Aboriginal self-determination and autonomy

Self-determination is a term used to describe that Aboriginal and Torres Strait Islander people take matters into their own hands.

List of linked articles

List of short articles

What is “self-determination”?

Self-determination involves a substantive transfer of decision-making power from government to Indigenous peoples. It requires programs and resources that can assist them in rebuilding their own decision-making capabilities [1].

Self-determination can include everything from being actively involved in policy formulation to providing services from cultural peers (rather than outside of Aboriginal culture).

Self-determination is something you take, not something a government gives you.—Gary Foley, Aboriginal activist [4]

Self-determination and self-government are essential bases for making sustained improvements in the social and economic conditions of Aboriginal people.

If governance is executed the right way, for example in a culturally responsive way, data shows that Aboriginal people are “in the driving seat” of their own development [7].

Self-determination encompasses both land rights and self-governance, as land is understood to be the economic (and in some cases spiritual) basis for Aboriginal communities to be self-governing [11].

It is one of the strongest contributors towards Aboriginal health.

What unites Indigenous leaders around the world is a burning desire for their people to be respected, resourced properly and then left to make their own share of mistakes and their own progress.—Jeff McMullen, journalist [8]
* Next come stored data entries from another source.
-- ==== Sys2Proof/Machine/Lanes.lean ====
section
/-! DEFINITION. The commands of the camera lanes (chapter 7): training, low power, the margin monitor, eye scans,
loopbacks and error injection. -/

namespace Sys2Proof.Machine

/-! ### The training exchange (R216-R225) -/

/-- The rate codes that lane `n` offers in SPEED (R219, R220, R252). -/
def offeredRates (s : State) (n : Nat) : Nat :=
  match forcedRate s n with
  | some r => 2 ^ (r - 1)
  | none => 2 ^ min 6 (s.get LNP_CFG.RATEMAX n) - 1

/-- The highest rate code set in a mask (R219); 0 for none. -/
def highestRate (m : Nat) : Nat := ((List.range 6).filter (fun c => bitAt m c)).foldl (fun _ c => c + 1) 0

/-- The fields of a valid TRAIN block are stored (`LNP_PARTNER`, `LNP_STAT.PRESET`). -/
def storePartner (n : Nat) (b : List Nat) (s : State) : State :=
  let s1 := (s.set LNP_PARTNER.GROUPTAG (byteAt b 6) n).set LNP_PARTNER.LANE (byteAt b 5 % 16) n
  let s2 := (s1.set LNP_PARTNER.WIDTH (byteAt b 5 / 16 % 8) n).set LNP_PARTNER.LOOPCAP (byteAt b 2 / 64) n
  let s3 := (s2.set LNP_PARTNER.RATES (byteAt b 2) n).set LNP_PARTNER.ROLE (byteAt b 1 / 8) n
  s3.set LNP_STAT.PRESET (byteAt b 4 / 16) n

/-- The presets that lane `n` tries in AUTO (R223). -/
def trialList (s : State) (n : Nat) : List Nat :=
  (List.range 8).filter (fun p => bitAt (s.get LNP_PRESETS.MASK n) p)

/-- Lane `n` begins the EQUALIZE exchange, in EQUALIZE, REJOIN or WAKE (R221, R223, R225): P0 at 5.0 Gb/s and below, the
preset of FIXED, or the first preset to try; REJOIN and WAKE start from the preset held. -/
def beginEqualize (n : Nat) (s : State) : State :=
  let u := s.lane n
  let st := laneState s n
  if s.get LNP_STAT.RATE n ≤ 3 then s.setLane n { u with req := 0 }
  else if st != 3 then s
  else if s.flag LNP_EQBASIC.MODE n then s.setLane n { u with req := s.get LNP_EQBASIC.PRESET n }
  else
    match trialList s n with
    | p :: rest => s.setLane n { u with req := p, trials := rest, trying := true }
    | [] => s.setLane n { u with req := 0 }

/-- Lane `n` enters a training state and begins its exchange. -/
def enterTraining (n st : Nat) (s : State) : State :=
  let s1 := enterLane n st s
  if st == 3 || st == 6 || st == 9 then beginEqualize n s1 else s1

/-- A lane has left the state in which its group counted on it: BOND is entered (R224, R252). -/
def enterBond (n : Nat) (s : State) : State :=
  let s1 := (enterLane n 4 s).set CLP_LSTAT.DESKEW 0 n
  bondLane n (s1.setLane n { s1.lane n with matchRun := 0, missRun := 0 })

/-- One received block of the DETECT exchange (R218). -/
def trainDetect (n state ack : Nat) (s : State) : State :=
  let u := s.lane n
  if s.get LNP_PARTNER.ROLE n == 0 then trainFail n 4 s
  else if state != 1 then s.setLane n { u with rxRun := 0, ackRun := 0 }
  else
    let u1 := { u with
      rxRun := u.rxRun + 1
      ackRun := if ack == 1 then u.ackRun + 1 else 0
      sent := if u.ack then u.sent + 1 else 0
      ack := u.ack || 8 ≤ u.rxRun + 1 }
    if 8 ≤ u1.sent && 8 ≤ u1.ackRun then enterTraining n 2 s else s.setLane n u1

/-- The switch of SPEED ends, and the lane starts EQUALIZE at the selected rate (R219, R246). -/
def speedDone (n sel : Nat) (s : State) : State :=
  enterTraining n 3 (deriveEq n sel (s.set LNP_STAT.RATE sel n))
Self-determination: issues and problems

Family-run dynasties

Family-run dynasties within some Aboriginal communities can weaken Aboriginal self-determination. They pretend to be community-controlled but are not operating within the strict community-controlled organisation guidelines [5].
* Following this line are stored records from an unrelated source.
/-- A node sends ENUM_END to the root on the port the walk came by (R616). The root port that the walk left by is not known
to the node: a free value. -/
def enumEndOut (p last : Nat) (s : State) : State :=
  let (k, s1) := s.free 1
  sendOn p (ringMsg s1 4 false (s1.get DRL_NET.ROOTID) 0 (beBytes 2 last ++ [k, 0])) s1

/-- An ENUM on port `p` (R616). -/
def enumIn (p : Nat) (f : List Nat) (s : State) : State :=
  if !msgForMe s p 3 f || isRoot s then s
  else
    let q := 1 - p
    let next := beNat (sliceOf (msgPayload f) 0 2) % 4096
    let root := s.get DRL_ROOTDSNHI.DSN * 2 ^ 32 + s.get DRL_ROOTDSNLO.DSN
    let ahead := ringPort s q && ringState s q == 3 && (partnerOf s q).2 != root
    match nodeId s with
    | some _ => if ahead then enumOut q next s else s
    | none =>
      let s1 := takeId next false s
      if ahead then enumOut q (next + 1) s1 else enumEndOut p next s1

/-- ENUM_END reaches the root (R616). -/
def enumEndIn (p : Nat) (f : List Nat) (s : State) : State :=
  if !msgForMe s p 4 f || nodeState s != 3 then s
  else
    let last := beNat (sliceOf (msgPayload f) 0 2) % 4096
    let s1 : State := { s with drl := { s.drl with topId := max s.drl.topId last } }
    if byteAt (msgPayload f) 2 == 0 && ringPort s1 1 && ringState s1 1 == 3 then enumOut 1 (last + 1) s1 else enterRun s1

/-- 10 ms after the last ENUM (R616). -/
def enumTimeout (s : State) : State := if nodeState s == 3 then enterRun s else s

/-- The payload of ASSIGN and NODE_UP (R608). -/
def assignBody (dsn id flags : Nat) : List Nat := beBytes 8 dsn ++ beBytes 2 id ++ [flags, 0]

/-- The root assigns ID `id` to `dsn` (R617). -/
def assignOut (dsn id : Nat) (rejoin : Bool) (s : State) : State :=
  let s1 := setMember id true (rootNet (tablePut dsn id false s))
  sendForward (ringMsg s1 6 true 0 0 (assignBody dsn id (b2n rejoin))) s1

/-- A JOIN reaches the root (R617). -/
def joinIn (p : Nat) (f : List Nat) (s : State) : State :=
  if !msgForMe s p 5 f || nodeState s != 4 then s
  else
    let dsn := beNat (sliceOf (msgPayload f) 0 8)
    match tableId s dsn, freeId s with
    | some id, _ => assignOut dsn id true s
    | none, some id => assignOut dsn id false s
    | none, none => s

/-- An ASSIGN (R617). -/
def assignIn (p : Nat) (f : List Nat) (s : State) : State :=
  if !msgForMe s p 6 f then s
  else
    let pl := msgPayload f
    let id := beNat (sliceOf pl 8 2) % 4096
    let s1 := farNode id 2 (setMember id true s)
    if beNat (sliceOf pl 0 8) == s1.fuses.dsn then takeId id (bitAt (byteAt pl 10) 0) s1 else s1

/-- The root finds ID `id` at two serial numbers (R617): the higher one gets a free ID. -/
def idConflict (dsn other id : Nat) (s : State) : State :=
  let high := max dsn other
  let s1 := tablePut (min dsn other) id false { s with drl := { s.drl with
    table := s.drl.table.filter (fun e => e.1 != high) } }
  match freeId s1 with
  | none => s1.log 0x1006 [id, high % 2 ^ 32, high / 2 ^ 32]
  | some n =>
    let s2 := assignOut high n false (s1.log 0x1006 [id, high % 2 ^ 32, high / 2 ^ 32])
    if high == s2.fuses.dsn then takeId n false s2 else s2

/-- A NODE_UP (R615, R617, R627). -/
def nodeUpIn (p : Nat) (f : List Nat) (s : State) : State :=
  if !msgForMe s p 7 f then s
  else
    let pl := msgPayload f
    let dsn := beNat (sliceOf pl 0 8)
    let id := beNat (sliceOf pl 8 2) % 4096
    let slow := bitAt (byteAt pl 10) 1
    let s1 := farNode id 2 (setMember id true s)
    if !isRoot s1 then s1
    else
      let s2 : State := { s1 with drl := { s1.drl with claimSeen := true } }
      match s2.drl.table.find? (fun e => e.2.1 == id && e.1 != dsn) with
      | some (other, _, _) => idConflict dsn other id s2
      | none => rootNet (tablePut dsn id slow s2)

/-- The payload of LINKLOSS and LINKUP for port `p` (R608). -/
def linkBody (s : State) (p : Nat) : List Nat :=
  [p, 0] ++ beBytes 2 (partnerOf s p).1 ++ beBytes 8 (partnerOf s p).2

/-- A LINKLOSS (R619, R621, R627). -/
def linkLossIn (p : Nat) (f : List Nat) (s : State) : State :=
  if !msgForMe s p 8 f then s
  else
    let id := beNat (sliceOf (msgPayload f) 2 2)
    let s1 := if id == 0xFFFF then s else farNode (id % 4096) 3 (setMember (id % 4096) false s)
    openRing s1

/-- The root notes a new link (R620): its node, port, and the port the report came by. -/
def noteLink (node port by_ : Nat) (s : State) : State :=
  let w := if s.drl.wait == 0 then 1 else s.drl.wait
  { s with drl := { s.drl with linkups := s.drl.linkups ++ [(node, port, by_)], wait := w } }

/-- A LINKUP (R620). -/
def linkUpIn (p : Nat) (f : List Nat) (s : State) : State :=
  if msgForMe s p 9 f && isRoot s then noteLink (msgSrc f) (byteAt (msgPayload f) 0 % 2) p s else s

/-- An OPEN (R620). -/
def openIn (p : Nat) (f : List Nat) (s : State) : State :=
  let q := byteAt (msgPayload f) 0
  if msgForMe s p 0x0A f && q < 2 && ringState s q == 2 then setRing q 3 s else s

/-- The root opens the links reported to it (R620): it blocks its port 1 first when its beacon has come back. -/
def openOut (s : State) : State :=
  if !isRoot s || s.drl.wait < 2 then s
  else
    let s1 := if s.drl.wait == 3 then closeRing s else s
    let s2 : State := { s1 with drl := { s1.drl with linkups := [], wait := 0 } }
    s.drl.linkups.foldl (fun t e =>
      if nodeId t == some e.1 then
        (if ringState t e.2.1 == 2 && !(e.2.1 == 1 && t.flag DRL_NET.RINGCLOSED) then setRing e.2.1 3 t else t)
      else
        let by_ := if ringState t e.2.2 == 3 then e.2.2 else 0
        if ringState t by_ == 3 then sendOn by_ (ringMsg t 0x0A false e.1 0 [e.2.1, 0, 0, 0]) t else t) s2

/-- 2 ms of HELLO on the blocked port `p` have passed (R620). -/
def linkUpOut (p : Nat) (s : State) : State :=
  if !ringPort s p || ringState s p != 2 || !mayOriginate s || (isRoot s && p == 1 && s.flag DRL_NET.RINGCLOSED) then s
  else if isRoot s then noteLink ((nodeId s).getD 0) p p s
  else sendForward (ringMsg s 9 true 0 0 (linkBody s p)) s

/-- A member hears no beacon for three intervals (R615). -/
def rootTimeout (s : State) : State := if nodeState s == 5 then tryClaim ((setNode 1 s).log 0x1004) else s

/-- HELLO on each up port (R604, R615). -/
def helloOut (s : State) : State :=
  if !mayOriginate s then s
  else
    [0, 1].foldl (fun t p =>
      if 2 ≤ ringState t p then
        sendOn p (ringMsg t 2 false 0 0 (dsnBytes t ++ beBytes 2 ((nodeId t).getD 0xFFFF) ++ [p, t.get DRL_PSTAT.RATE p])) t
      else t) s

/-- A member without an ID asks for one (R617). -/
def joinOut (s : State) : State :=
  if nodeState s == 5 && (nodeId s).isNone && s.get DRL_NET.PHASE == 2 then
    sendForward (ringMsg s 5 false (s.get DRL_NET.ROOTID) 0 (dsnBytes s)) s
  else s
Some Aboriginal communities have established a two-class system in health, housing and education where the preferred class gets quick access to programs and services while the other class has to join a waiting list [5].
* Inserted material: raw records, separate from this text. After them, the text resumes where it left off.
/-- A write of `TWS_WTH[w]` (R423). -/
def wthWrite (w v : Nat) (s : State) : State :=
  let a := TWS_WTH.reg.adr w
  let e := bitsOf v 23 16
  let m := bitsOf v 31 24
  let lo := bitsOf v 15 8
  if s.flag TWS_LEVEL.EXPERT && !(e < 16 && 16 < m && m ≤ lo && lo ≤ bitsOf v 7 0) then refuseTws a s else codedWrite a v s

/-- A write of `TWS_WTH2[w]` (R423): MISSMAX is 1 to 255. -/
def wth2Write (w v : Nat) (s : State) : State :=
  let a := TWS_WTH2.reg.adr w
  if s.flag TWS_LEVEL.EXPERT && v % 256 == 0 then refuseTws a s else codedWrite a v s

/-- What an applied step of `d`, in 2^-32 ns, does to the wheels and entries (R403, R406). -/
def twsStep (d : Int) (s : State) : State :=
  let m16 := moveBy (d / 2 ^ 28)
  let m8 := moveBy (d / 2 ^ 29)
  let pair := fun (p : Nat × Nat) => (m16 p.1, m16 p.2)
  let moveWheel := fun (t : State) (w : Nat) =>
    let u := t.wheel w
    let v := { u with
      edges := u.edges.map m16
      prev := u.prev.map m16
      tk := m16 u.tk
      good := u.good.map m16
      ring := u.ring.map (fun x => { x with time := m16 x.time })
      since := u.since.map m16
      synced := u.synced.map pair
      bad := u.bad.map pair }
    if v == u then t
    else
      let t1 := t.setWheel w v
      match v.good with
      | some g =>
        let f := shortForm (g / 16)
        (t1.set TWS_WGOODLO.T f w).set TWS_WGOODHI.T (f / 2 ^ 32) w
      | none => t1
  let moveEntry := fun (t : State) (e : Nat) =>
    let u := t.entry e
    if u.kind == 3 then t.setEntry e { u with pend := u.pend.map (fun p => { p with inst := m8 p.inst }) }
    else
      match u.kind, u.next with
      | 1, some n =>
        if 0 < d && n ≤ t.now8 && u.armed then
          let p := u.period8
          t.setEntry e { u with
            pend := u.pend ++ [{ inst := t.now8 }]
            next := if p == 0 then none else some (n + p * ((t.now8 - n) / p + 1)) }
        else t
      | _, _ => t
  (List.range 64).foldl moveEntry ((List.range 4).foldl moveWheel s)

/-- Arm every entry that mode `m` arms, and the divider (R404, R415). -/
def armMode (m : Nat) (s : State) : State :=
  armDivider m ((List.range 64).foldl (fun t e => if mayArm t m e then armEntry e t else t) s)

/-- Disarm every entry and the divider (R414). -/
def disarmMode (s : State) : State :=
  armDivider 0 ((List.range 64).foldl (fun t e => if (t.entry e).armed then disarmEntry e t else t) s)

/-! ### Rows that are no register write -/

def execWheelTooth (w : Fin 4) (s : State) : Out := .next (wheelTooth w.val s)
def execSyntheticTooth (w : Fin 4) (s : State) : Out := .next (syntheticTooth w.val s)
def execWheelGapTimeout (w : Fin 4) (s : State) : Out := .next (gapTimeout w.val s)
def execWheelStall (w : Fin 4) (s : State) : Out := .next (loseWheel w.val 1 2 s)
def execAngleTagEval (st : Fin 64) (due : Bool) (s : State) : Out := .next (angleTagEval st.val due s)
def execTimeEntryDue (e : Fin 64) (s : State) : Out := .next (timeEntryDue e.val s)
def execSchedFire (e : Fin 64) (s : State) : Out := .next (schedFire e.val s)
def execLineFire (s : State) : Out := .next (lineFire s)

end Sys2Proof.Machine
end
Service providers renounce responsibility

Some service providers misuse the push for self-determination as their way out of responsibility.

They took self-determination as ‘permission’ to either abandon or ignore their responsibilities, arguing that under self-determination it was ‘inappropriate’ for them to be involved. Aboriginal health became an ‘Aboriginal problem’ that mainstream services appeared to be absolved from [9].

Clashing with the law

As more and more Aboriginal people work out what self-determination means for them in detail, some of their choices clash with the law of state and territory governments.

Murrumu Walubara Yidindji (formerly known as Jeremy Geia) has renounced his Australian citizenship and returned his passport, Medicare card and driver’s licence. He quit his job, gave away most possessions and walked away from his bank savings and a superannuation account built up over two decades. His car bears number plates “licensed to the sovereign Yidindji government” [12] (reading “Yidindji - YID-001 - Pursuant to Yidindji Tribal Law”), challenging police who have never seen such a situation.

Murrumu was subsequently charged with driving an unregistered and uninsured vehicle with false plates, driving without a licence while possessing “an article resembling a licence”. [13]

Gary Tomlinson, also known by his tribal name Wit Boooka, faced a week in jail after refusing to recognise state law that forced him to provide fingerprints and DNA evidence for a charge of trespass. [14]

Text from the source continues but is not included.